ABOUT THIS EXERCISE :: Only lines holding "srvW" are wanted; copy each of them from the records below.

━━━━

/-! ## Floods, surveys and errors -/

def fr1 : FieldRec := { status := 1 }
def floodX (step : Nat) (testing : List Nat) : FloodRun := ⟨true, false, true, step, 0, testing, (List.range 112).map fun f => (f, { fr1 with status := 2 }), [], [], []⟩
def floodW (fl : FloodRun) : Wafer := { baseW with health := { baseW.health with flood := some fl } }
def dueW : Wafer := { baseW with health := { baseW.health with floodDue := some (true, true, true) } }
def testX : FieldTest := ⟨111, true, 0, 2 ^ 20 - 1, 0, 15, 0, 0, 7, 9, []⟩
/-- Field 111 alone under test after a FIELD reset. -/
def retestW : Wafer := { allRun with health := { allRun.health with retests := [111], flood := none } }
def retestX : FloodRun := ⟨false, false, true, 4, (retestW.fieldRec 111).depth, [111], retestW.map.fields, [], [], []⟩
theorem witness_Retests : retestW.health.flood = none ∧ testX.field ∈ retestW.health.retests ∧ testX.field ∉ allRun.health.retests ∧ allRun.health.flood = none ∧
    noPair2.dutyUp 2 = false ∧ retestW.dutyUp 2 = true ∧ (retestW.verdict retestX testX).1 < 2 ∧ 2 ≤ (retestW.verdict retestX { testX with relay := false, cause := 3 }).1 := by decide +kernel
theorem witness_Floods : dueW.health.floodDue = some (true, true, true) ∧ dueW.powered = true ∧ dueW.health.flood = none ∧ dueW.armedOrRunning = false ∧
    ({ baseW with health := { baseW.health with floodDue := none } } : Wafer).health.floodDue = none ∧ Wafer.reset.powered = false ∧ (floodW (floodX 1 [])).health.flood = some (floodX 1 []) ∧ (floodX 1 []).step < 3 ∧
    baseW.untested (floodX 1 []) 3 = false ∧ 3 ≤ (floodX 4 [111]).step ∧ (floodX 4 [111]).testing = [testX.field] ∧
    ((floodW (floodX 4 [111])).verdict (floodX 4 [111]) testX).1 < 2 ∧ 2 ≤ ((floodW (floodX 4 [111])).verdict (floodX 4 [111]) { testX with relay := false, cause := 3 }).1 ∧
    ({ floodX 4 [] with fields := (List.range 112).map fun f => (f, fr1) }).stackDue 31 = true ∧ (floodX 4 []).testing = [] ∧ (floodW (floodX 4 [])).armedOrRunning = false ∧ 3 ≤ (floodX 4 []).step ∧ ({ (floodW (floodX 4 [])).health with quayLost := true } : HealthSt).quayLost = true ∧
    (∀ k, k < 32 → (floodX 4 []).stackDue k = false) := by decide +kernel

def survW (l todo : List Nat) : Wafer :=
  { allRun with health := { allRun.health with surveying := l, surveyTodo := todo, surveyPlan := some {} } }
/-- Surveyed at wall time 1, and the wall clock past that time by the period, and by a nanosecond more. -/
def surveyedW (now : Nat) : Wafer := { allRun.wr lckBase Reg.lckWallWall now with time := { allRun.time with wallSet := true }, health := { allRun.health with plan := allRun.health.plan.commit { fields := [(111, { wall := 1 })] } } }
theorem witness_SurveyAges : (surveyedW 259200000000001).surveyOld 111 = false ∧ (surveyedW 259200000000002).surveyOld 111 = true ∧ allRun.dutyUp 2 = true ∧
    (surveyedW 259200000000001).dutyUp 2 = true ∧ (surveyedW 259200000000001).wall = 259200000000001 := by decide +kernel
theorem witness_Surveys : (jobAt 111 allRun).fieldHeld 111 = true ∧ allRun.fieldHeld 111 = false ∧ allRun.health.flood = none ∧ (allRun.fieldRec 111).status % 8 = 0 ∧
    allRun.health.map.current.isSome = true ∧ allRun.health.surveyPlan = none ∧ (survW [111, 0] []).health.surveyPlan = some {} ∧ 111 ∈ (survW [111, 0] []).health.surveying ∧
    0 ∈ (survW [111, 0] []).health.surveying ∧ 0 / 7 ≠ 111 / 7 ∧ 111 ∉ (survW [111, 0] []).health.surveyTodo ∧ (survW [111, 0] []).job.placing = none ∧
    allRun.fieldInRun 111 = false ∧ (jobAt 111 allRun).fieldInRun 111 = true ∧ (jobAt 111 allRun).fieldState 111 = 0 ∧
    gearRail.getD (gearIdx ((jobAt 111 allRun).applied 111)) 480 + 5 * (((jobAt 111 allRun).marginRec 111).offsets.getD (gearIdx ((jobAt 111 allRun).applied 111)) 0 + 1) ≤ 750 ∧
    gearIdx ((jobAt 111 allRun).rd (fieldBase 111) Reg.fpwGearTop) < 5 := by decide +kernel
/-- An offset of 54 steps in every gear: 480 mV and 55 steps is above 750 mV. -/
def highW : Wafer := { jobAt 111 allRun with health := { allRun.health with plan := allRun.health.plan.commit { fields := [(111, { offsets := List.replicate 6 54 })] } } }
theorem witness_Ceiling : 750 < gearRail.getD (gearIdx (highW.applied 111)) 480 + 5 * ((highW.marginRec 111).offsets.getD (gearIdx (highW.applied 111)) 0 + 1) ∧
    gearIdx (highW.rd (fieldBase 111) Reg.fpwGearTop) < 5 ∧ highW.fieldInRun 111 = true ∧ highW.fieldState 111 = 0 := by decide +kernel
/-- R364: below 20 ps one step more; 20 ps asks for nothing. -/
theorem test_canary : ((after (exec (.canaryWatch 111 [19, 40, 40, 40]) (atW (jobAt 111 allRun)))).fieldPower 111).offsetNew = some (gearIdx (allRun.applied 111), 1) ∧
    ((after (exec (.canaryWatch 111 [20, 40, 40, 40]) (atW (jobAt 111 allRun)))).fieldPower 111).offsetNew = none := by decide +kernel

def errW (l : ErrLoc) (ticks : List Nat) (now : Nat) : Wafer :=
  { baseW.wr lckBase Reg.lckTickTick now with health := { baseW.health with errs := [⟨l, ticks, false⟩] } }
def locX (kind : Nat) : ErrLoc := ⟨kind, 111, 19, 0, 4⟩
theorem witness_Errors : (∀ k ∈ [1, 3, 5, 7, 8, 9], errLocOk (locX k) = true) ∧ errLocOk ⟨2, 111, 35, 0, 0⟩ = true ∧ errLocOk ⟨4, 0, 0, 31, 2 ^ 22 - 1⟩ = true ∧
    errLocOk ⟨6, 0, 0, 207, 15⟩ = true ∧ baseW.dutyUp 2 = true ∧ noPair2.dutyUp 2 = false ∧
    ((errW (locX 1) [3, 2] 4).health.errs.find? fun e => e.loc == locX 1) = some ⟨locX 1, [3, 2], false⟩ ∧
    ((errW (locX 1) [3, 2, 1] (2 ^ 20)).health.errs.find? fun e => e.loc == locX 1) = some ⟨locX 1, [3, 2, 1], false⟩ ∧
    tickDiff (errW (locX 1) [3, 2, 1] (2 ^ 20)).tick 1 < 2 ^ 20 ∧ ¬ tickDiff (errW (locX 1) [3, 2, 1] (2 ^ 20 + 1)).tick 1 < 2 ^ 20 := by decide +kernel
/-- The word of each kind of location that holds one, and one stack address whose word is fenced away. -/
theorem witness_Words : baseW.locWord ⟨1, 111, 19, 0, 524287⟩ 3 = some (0, 2239 * 2 ^ 24 + 16777208) ∧ (baseW.locWord ⟨2, 111, 35, 0, 65535⟩ 7).isSome = true ∧
    (baseW.locWord ⟨9, 0, 0, 0, 8191⟩ 127).isSome = true ∧ errLocOk ⟨1, 111, 19, 0, 524287⟩ = true ∧ errLocOk ⟨9, 0, 0, 0, 8191⟩ = true ∧
    ({ baseW with fences := [⟨fStackPort 0, 1, none⟩] } : Wafer).lineFenced 0 0 = true ∧ baseW.lineFenced 0 0 = false ∧ (baseW.locWord ⟨4, 0, 0, 0, 5⟩ 3).isSome = true ∧ baseW.groupsShut 0 0 8 = false := by decide +kernel
def retW : Wafer := { allRun with health := { allRun.health with retireSites := [2239] } }
theorem witness_RepairsAndNotices : (jobAt 111 allRun).fieldHeld (447 / 4) = true ∧ retW.fieldHeld (447 / 4) = false ∧
    (retW.health.retireSites.any fun x => siteCluster x == 447) = true ∧ coremapFor (bits (retW.fieldRec (447 / 4)).siteFail (5 * (447 % 4)) 5) < 2 ^ 16 ∧
    retW.dutyUp 2 = true ∧ 447 ∉ retW.health.retireClusters ∧ retW.health.markSites = [] ∧ linkState (linkW 3 {}) 175 = 3 ∧ linkState (linkW 6 {}) 175 = 6 ∧ (linkW 6 {}).armedOrRunning = false ∧
    ({ linkW 6 {} with job := { phase := .running, tag := 0x10007 } } : Wafer).armedOrRunning = true ∧ allRun.rd hltBase Reg.hltReplaceState ≠ 1 ∧
    ((jobAt 111 allRun).wr hltBase Reg.hltReplaceState 1).rd hltBase Reg.hltReplaceState = 1 := by decide +kernel
/-- R366: the fourth error within 2^20 ticks is permanent; after that time it is not. -/
theorem test_permanent : (after (exec (.errorReport (locX 1) none) (atW (errW (locX 1) [3, 2, 1] (2 ^ 20 + 1))))).rd hltBase Reg.hltPermValid = 0 ∧
    (after (exec (.errorReport (locX 1) none) (atW (errW (locX 1) [3, 2, 1] (2 ^ 20 + 1))))).rd hltBase Reg.hltCe = 1 := by decide +kernel
/-- A usable field stays in the proposal (R370). -/
theorem test_replace : (after (exec .replaceReady (atW ((jobAt 111 allRun).wr hltBase Reg.hltReplaceState 1)))).health.proposal = [111] := by decide +kernel

/-! ## Time -/

def waveMsg (n : Nat) (p : Option (Nat × Nat)) : WaveMsg := ⟨n, 0, p, 0, 0⟩
/-- A wave is out, every field with a latency correction of 30; the last change applied, and what field 111 knows of it. -/
def waveW (n : Nat) (p changed pend : Option (Nat × Nat)) : Wafer :=
  { jobAt 111 allRun with
    health := { map := { a := some (0, { fields := (List.range 112).map fun f => (f, { status := 0, wlat := 30, wlatAlt := 40 }) }) } }
    time := { allRun.time with wave := some (waveMsg n p), changed := changed, fields := [(111, { pend := pend, corr := 30 })], boundaries := 64 } }
def refW (k : Nat) (other : Nat) : Wafer :=
  { allRun with
    health := { map := { a := some (0, { fields := (List.range 112).map fun f => (f, { status := 0, refAlt := 4, wave := 4, waveAlt := 3 }) }) } }
    time := { allRun.time with fields := [(110, { refSource := other }), (111, { refSource := k })] } }
theorem witness_Waves : baseW.runs 111 = false ∧ allRun.time.wave = none ∧ (refW 0 0).waveCorr 111 0 = 0xFFFF ∧ (waveW 5 none none none).runs 111 = true ∧
    (waveW 5 none none none).time.wave = some (waveMsg 5 none) ∧ (waveW 5 none none none).waveCorr 111 ((waveW 5 none none none).fieldTime 111).waveParent ≠ 0xFFFF ∧
    (waveW 5 none none none).time.changed = none ∧ ((waveW 5 none (some (7, 4)) (some (7, 4))).fieldTime 111).pend = (waveW 5 none (some (7, 4)) (some (7, 4))).time.changed ∧
    (waveMsg 5 (some (7, 9))).pend ≠ (waveW 5 none (some (7, 4)) (some (7, 4))).time.changed ∧
    ¬ ((waveW 5 none (some (7, 4)) none).time.changed = none ∨ ((waveW 5 none (some (7, 4)) none).fieldTime 111).applied = (waveW 5 none (some (7, 4)) none).time.changed ∨
      ((waveW 5 none (some (7, 4)) none).fieldTime 111).pend = (waveW 5 none (some (7, 4)) none).time.changed) ∧
    ((waveW 5 none none none).fieldTime 111).heardAt + 64 ≤ (waveW 5 none none none).time.boundaries ∧ allRun.time.boundaries < (allRun.fieldTime 111).heardAt + 64 ∧
    ((refW 2 0).fieldTime 111).refSource = 2 ∧ ((refW 1 0).fieldTime 111).refSource = 1 ∧ ((refW 0 0).fieldTime 111).refSource = 0 ∧
    fieldNeighbour 111 ((refW 0 0).fieldRec 111).refAlt = some 110 ∧ (refW 0 0).runs 110 = true ∧ ((refW 0 0).fieldTime 110).refSource = 0 ∧
    ((refW 0 0).fieldTime 111).waveParent = 0 ∧ waveFrom (refW 0 0) 111 110 = true ∧ fieldNeighbour 111 ((refW 0 0).fieldRec 111).waveAlt = some 105 ∧
    (refW 0 0).runs 105 = true ∧ ((refW 0 0).fieldTime 105).waveParent = 0 ∧ waveFrom (refW 0 0) 105 110 = false ∧ waveFrom (refW 0 0) 105 111 = false ∧ (jobAt 111 allRun).fieldInRun 111 = true := by decide +kernel
/-- R28: an alternate on its own primary is used; one that is not leaves the rim line. -/
theorem test_reference : ((after (exec (.referenceSwitch 111) (atW (refW 0 0)))).fieldTime 111).refSource = 1 := by decide +kernel
theorem test_rim_reference : ((after (exec (.referenceSwitch 111) (atW (refW 0 1)))).fieldTime 111).refSource = 2 := by decide +kernel
def hbX (t : Nat) : Heartbeat := ⟨t, 125000, 0x10007, 0⟩
theorem witness_Heartbeats : linkState (linkW 3 upP) 175 ≠ 5 ∧ linkState (linkW 3 upP) 175 ≠ 6 ∧ linkState upW 175 = 6 ∧
    heartbeatOk (upW.wr lckBase Reg.lckTickTick 9) 175 (hbX 9) = true ∧ heartbeatOk (upW.wr lckBase Reg.lckTickTick 9) 175 (hbX 8) = true ∧
    heartbeatOk (upW.wr lckBase Reg.lckTickTick 9) 175 (hbX 7) = false ∧ (upW.wr lckBase Reg.lckTickTick 9).portInRun 175 = true ∧ (linkW 6 upP).portInRun 175 = false ∧
    heartbeatOk ((linkW 6 upP).wr lckBase Reg.lckTickTick 9) 175 (hbX 7) = false := by decide +kernel

/-- The counter follows port 175's timing frames. -/
def srvW (p : JobPhase) : Wafer := { (linkW 6 upP).wrs lckBase [(Reg.lckSrcPhase, 1), (Reg.lckSrcUpstream, 175), (Reg.lckSrcAlt1, 174), (Reg.lckSrcAlt2, 173), (Reg.lckSyncstatActive, 175)] with job := { phase := p } }
theorem witness_Servos : linkState (srvW .idle) 175 = 6 ∧ (srvW .idle).rd lckBase Reg.lckSrcPhase = 1 ∧ (srvW .idle).activePort = 175 ∧ (linkW 6 upP).rd lckBase Reg.lckSrcPhase ≠ 1 ∧
    (srvW .running).armedOrRunning = true ∧ (srvW .idle).armedOrRunning = false ∧ (srvW .idle).activePort = (srvW .idle).rd lckBase Reg.lckSrcUpstream ∧
    (srvW .idle).rd lckBase Reg.lckSrcAlt1 ≠ 0xFF ∧ ((srvW .idle).wr lckBase Reg.lckSyncstatActive 174).activePort ≠ (srvW .idle).rd lckBase Reg.lckSrcUpstream ∧
    ((srvW .idle).wr lckBase Reg.lckSyncstatActive 174).activePort ≠ ((srvW .idle).wr lckBase Reg.lckSyncstatActive 174).rd lckBase Reg.lckSrcAlt2 ∧
    (srvW .running).running = true ∧ 5000000 < (toInt 32 (((srvW .running).wr lckBase Reg.lckSyncstatOffset 5000001).rd lckBase Reg.lckSyncstatOffset)).natAbs ∧
    ((srvW .running).wr lckBase Reg.lckSyncstatState 3).syncState = 3 ∧ (srvW .idle).running = false := by decide +kernel
/-- Port 175 with a Sync of number 5 that came `x` units of 0.1 ns late, and a Delay_Req that took as much less: no delay, an offset of x. -/
def ptpW (x : Int) : Wafer := (srvW .idle).wr lckBase Reg.lckCountCount 2000 |> fun (w : Wafer) =>
  { w with time := { w.time with ports := [(175, { syncSeq := 5, t2 := some x, reqSeq := 6, t3 := some x, t4 := some 0 })] } }
def followUp (seq : Nat) : List Byte := ptpMsg 8 seq 0 0 []
/-- The four messages, a two-step Sync and one that is not, and numbers that match and do not. -/
theorem witness_Timing : ptpType (ptpMsg 0 5 0 0 []) = 0 ∧ ptpType (ptpMsg 1 5 0 0 []) = 1 ∧ ptpType (followUp 5) = 8 ∧ ptpType (ptpMsg 9 6 0 0 []) = 9 ∧
    ptpType (ptpMsg 11 5 0 0 []) ∉ [0, 1, 8, 9] ∧ ptpSeq (followUp 5) = 5 ∧ ptpSeq (ptpMsg 9 6 0 0 []) = 6 ∧ ptpTwoStep (ptpMsg 0 5 0 0 []) = true ∧ ptpTwoStep (List.replicate 44 0#8) = false ∧
    ptpType (List.replicate 44 0#8) = 0 ∧ (ptpW 10008).activePort = 175 ∧ (ptpW 10008).activePort ≠ 174 ∧ linkState ((ptpW 10008).wr (portBase 174) Reg.tpLinkstatState 6) 174 = 6 ∧
    linkState (ptpW 10008) 175 = 6 ∧ linkState (ptpW 10008) 174 ∉ [5, 6] ∧
    (let p := (((ptpW 10008).elapseWithin 0).rxTook 175 3 6 (followUp 5)).portTime 175;
      p.t2 = some 10008 ∧ p.t3 = some 10008 ∧ p.t4 = some 0 ∧ p.syncSeq = 5 ∧ p.reqSeq = 6 ∧ ptpSeq (followUp 4) ≠ p.syncSeq ∧ p.asym = 0) := by decide +kernel
/-- R53: 1 µs is steered; more than 1 µs outside a job steps the counter by the offset at 0.8 ns a count. -/
theorem test_servo : let t := after (exec (.timingFrame 175 (followUp 5) 0 0) (atW (ptpW 10008)))
    t.countNow = 749 ∧ t.rd lckBase Reg.lckTickStepped = 1 ∧
    (after (exec (.timingFrame 175 (followUp 5) 0 0) (atW (ptpW 10000)))).countNow = 2000 ∧
    (after (exec .upstreamLost (atW (srvW .idle)))).activePort = 174 := by decide +kernel
def ppsW (at' : Option Nat) (seed : Option (Nat × Nat)) (n : Nat) : Wafer :=
  { baseW.wrs lckBase [(Reg.lckCountCount, n), (Reg.lckPpsloadSeed, 77)] with time := { baseW.time with ppsAt := at', seedArmed := seed, servers := [7] } }
theorem witness_PpsAndWall : (ppsW (some 0) none 624999999).countNow < 2 ^ 64 ∧ ((ppsW (some 0) none 624999999).countNow + 2 ^ 64 - 0) % 2 ^ 64 < 625000000 ∧
    ¬ ((ppsW (some 0) none 625000000).countNow + 2 ^ 64 - 0) % 2 ^ 64 < 625000000 ∧ (ppsW none (some (7, 1)) 5).time.seedArmed = some (7, 1) ∧ (ppsW none (some (7, 1)) 5).time.ppsAt = none ∧
    (ppsW none (some (7, 1)) 5).armedOrRunning = false ∧ (ppsW none (some (7, 1)) 5).rd lckBase Reg.lckSrcPhase ≠ 2 ∧ (ppsW none none 5).time.seedArmed = none ∧
    (ppsW none none 1250000000).countNow % 1250000000 = 0 ∧ (ppsW none none 5).countNow % 1250000000 ≠ 0 ∧ (ppsW none none 5).wall < 2 ^ 64 ∧ tallyFullW.tallyFull = true ∧
    baseW.tallyFull = false ∧ (jobW .running).armedOrRunning = true ∧ baseW.power.standby = true ∧ ({ ppsW none (some (7, 1)) 5 with job := { phase := .armed } } : Wafer).armedOrRunning = true ∧ 8 ∉ (ppsW none none 5).time.servers ∧ 7 ∈ (ppsW none none 5).time.servers ∧ noPair1.dutyUp 1 = false ∧
    (ppsW none none 5).dutyUp 1 = true := by decide +kernel
/-- R391: an unlocked module pulses PPS_OUT for 50 µs. -/
theorem test_pps_out : (after (exec (.ppsOutPulse 0) (atW (ppsW none none 1250000000)))).out = [.ppsOut 50] ∧
    (after (exec (.ppsOutPulse 0) (atW (ppsW none none 1250000001)))).out = [] := by decide +kernel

━━━━

ANSWER SECTION ::
def srvW (p : JobPhase) : Wafer := { (linkW 6 upP).wrs lckBase [(Reg.lckSrcPhase, 1), (Reg.lckSrcUpstream, 175), (Reg.lckSrcAlt1, 174), (Reg.lckSrcAlt2, 173), (Reg.lckSyncstatActive, 175)] with job := { phase := p } }
theorem witness_Servos : linkState (srvW .idle) 175 = 6 ∧ (srvW .idle).rd lckBase Reg.lckSrcPhase = 1 ∧ (srvW .idle).activePort = 175 ∧ (linkW 6 upP).rd lckBase Reg.lckSrcPhase ≠ 1 ∧
    (srvW .running).armedOrRunning = true ∧ (srvW .idle).armedOrRunning = false ∧ (srvW .idle).activePort = (srvW .idle).rd lckBase Reg.lckSrcUpstream ∧
    (srvW .idle).rd lckBase Reg.lckSrcAlt1 ≠ 0xFF ∧ ((srvW .idle).wr lckBase Reg.lckSyncstatActive 174).activePort ≠ (srvW .idle).rd lckBase Reg.lckSrcUpstream ∧
    ((srvW .idle).wr lckBase Reg.lckSyncstatActive 174).activePort ≠ ((srvW .idle).wr lckBase Reg.lckSyncstatActive 174).rd lckBase Reg.lckSrcAlt2 ∧
    (srvW .running).running = true ∧ 5000000 < (toInt 32 (((srvW .running).wr lckBase Reg.lckSyncstatOffset 5000001).rd lckBase Reg.lckSyncstatOffset)).natAbs ∧
    ((srvW .running).wr lckBase Reg.lckSyncstatState 3).syncState = 3 ∧ (srvW .idle).running = false := by decide +kernel
def ptpW (x : Int) : Wafer := (srvW .idle).wr lckBase Reg.lckCountCount 2000 |> fun (w : Wafer) =>
    (after (exec .upstreamLost (atW (srvW .idle)))).activePort = 174 := by decide +kernel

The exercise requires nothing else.